Collected data

/-- A block arrives (R309, R310, R314). The messages of link control blocks are commands of their own. -/
def execBlockArrival (port : PortId) (b : BitVec 2048) (s : State) : Host.Outcome State Fault Refusal :=
  let st := s.portState port
  if !(st = stAlign || st = stAuth || st = stUp) then noEvent s
  else
    let l := arrivedBytes b
    if leNat (l.drop 252) ≠ crc32c (l.take 252) then
      next ((s.modPort port fun x => x.discard s.frameNo s.slotNow).count 0x9072 (port.val + 1))
    else
      let h := leNat (l.take 12)
      let payload := (l.drop 12).take 240
      let s := s.modPort port fun x => { x with gap := false }
      if st ≠ stUp then next (s.unsequenced port (if bits h 2 0 = 0 then 1 else bits h 2 0) (bits h 26 15) payload)
      else
        let s := (s.onHold port (bit h 40) (bits h 43 41)).onAck port (bits h 38 27) (bit h 39)
        if bits h 2 0 ≠ 0 then next (s.unsequenced port (bits h 2 0) (bits h 26 15) payload)
        else if bits h 26 15 = (s.port port).e then next (s.inOrder port h payload)
        else next (s.modPort port fun x => x.discard s.frameNo s.slotNow)

/-- The ack timer expires (R315, R317): replay from the oldest block, a raise, and retraining at the eighth in a row. -/
def execAckTimeout (port : PortId) (s : State) : Host.Outcome State Fault Refusal :=
  let x := s.port port
  if !s.portUp port || x.oldest = x.snd then noEvent s
  else
    let s := s.modPort port fun x => { x with snd := x.oldest, tmo := x.tmo + 1, hold := true, replayAt := some (x.oldest, s.time) }
    let s := (s.count 0x9073 (port.val + 1)).count 0x9074 (port.val + 1)
    if 8 ≤ (s.port port).tmo then next (s.askRetrain port) else next s

/-- 9.6 µs without a CRC-good block and without loss of signal: the port retrains (R332). -/
def execReceiveSilence (port : PortId) (s : State) : Host.Outcome State Fault Refusal :=
  if s.portUp port && (s.port port).los = [] then next (s.askRetrain port) else noEvent s

/-! ### Lanes and spares (R328 to R331) -/

/-- The receive spare is usable and unused; so is the transmit spare (OD 8040h). -/
def State.rxSpare (s : State) (q : PortId) : Bool := bit (s.reg 0x8040 (q.val + 1)) 1
def State.txSpare (s : State) (q : PortId) : Bool := bit (s.reg 0x8040 (q.val + 1)) 0

/-- The receive or transmit spare leaves OD 8040h, which is saved. -/
def State.useRxSpare (s : State) (q : PortId) : State := s.saveReg 0x8040 (q.val + 1) (s.reg 0x8040 (q.val + 1) % 2)
def State.useTxSpare (s : State) (q : PortId) : State := s.saveReg 0x8040 (q.val + 1) (s.reg 0x8040 (q.val + 1) / 2 * 2)

/-- The physical lane that carries no logical lane. -/
def spareLane (m : List Nat) : Nat := ((List.range 17).find? fun i => !m.contains i).getD 16

/-- The spare takes over a logical lane (R330): the physical lane that carried it is out of service (OD 5004h). -/
def State.mapRx (s : State) (q : PortId) (lane : Nat) : State :=
  let m := (s.port q).rxMap
  let v := s.reg 0x5004 (q.val + 1)
  (s.setReg 0x5004 (q.val + 1) (v % 2 ^ 10 + m.getD lane 31 * 2 ^ 10 + 2 ^ 15)).modPort q fun x => { x with rxMap := m.set lane (spareLane m) }
def State.mapTx (s : State) (q : PortId) (lane : Nat) : State :=
  let m := (s.port q).txMap
  let v := s.reg 0x5004 (q.val + 1)
  (s.setReg 0x5004 (q.val + 1) (v / 2 ^ 10 * 2 ^ 10 + v % 16 + m.getD lane 31 * 2 ^ 4 + 2 ^ 9)).modPort q fun x => { x with txMap := m.set lane (spareLane m) }

/-- The receiver asks for a swap of a logical lane (R329). -/
def State.askSwap (s : State) (q : PortId) (lane : Nat) (degraded : Bool) : State :=
  s.modPort q fun x => { x.say 0x10 [BitVec.ofNat 8 lane] with rxSwap := some ⟨lane, degraded, 0⟩ }

/-- Loss of signal, or loss of lock, on the lane that serves a logical lane (R329, R331): a hard failure, also of a lane whose degradation has begun a swap. A second lane loses the port; so does loss of
lock without a spare, while loss of signal without one has 2 µs to end (R333). -/
def execLossOfSignal (port : PortId) (lane : LaneLoss) (s : State) : Host.Outcome State Fault Refusal :=
  if !s.portUp port || (s.port port).los.contains lane.lane.val then noEvent s
  else
    let s := if lane.lock then s else s.modPort port fun x => { x with los := setAdd x.los lane.lane.val }
    match (s.port port).rxSwap with
    | some w =>
      if w.lane = lane.lane.val then next (s.modPort port fun x => { x with rxSwap := some { w with degraded := false } })
      else next (s.loseTo port stDetect)
    | none =>
      if s.rxSpare port then next (s.askSwap port lane.lane.val false)
      else if lane.lock then next (s.loseTo port stDetect) else next s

EXERCISE –
From the entries above, return exactly the line containing "lane (R329). -/", the line containing "s.modPort q fun", and all lines between, and nothing else.

WRITTEN RESPONSE –
/-- The receiver asks for a swap of a logical lane (R329). -/
def State.askSwap (s : State) (q : PortId) (lane : Nat) (degraded : Bool) : State :=
  s.modPort q fun x => { x.say 0x10 [BitVec.ofNat 8 lane] with rxSwap := some ⟨lane, degraded, 0⟩ }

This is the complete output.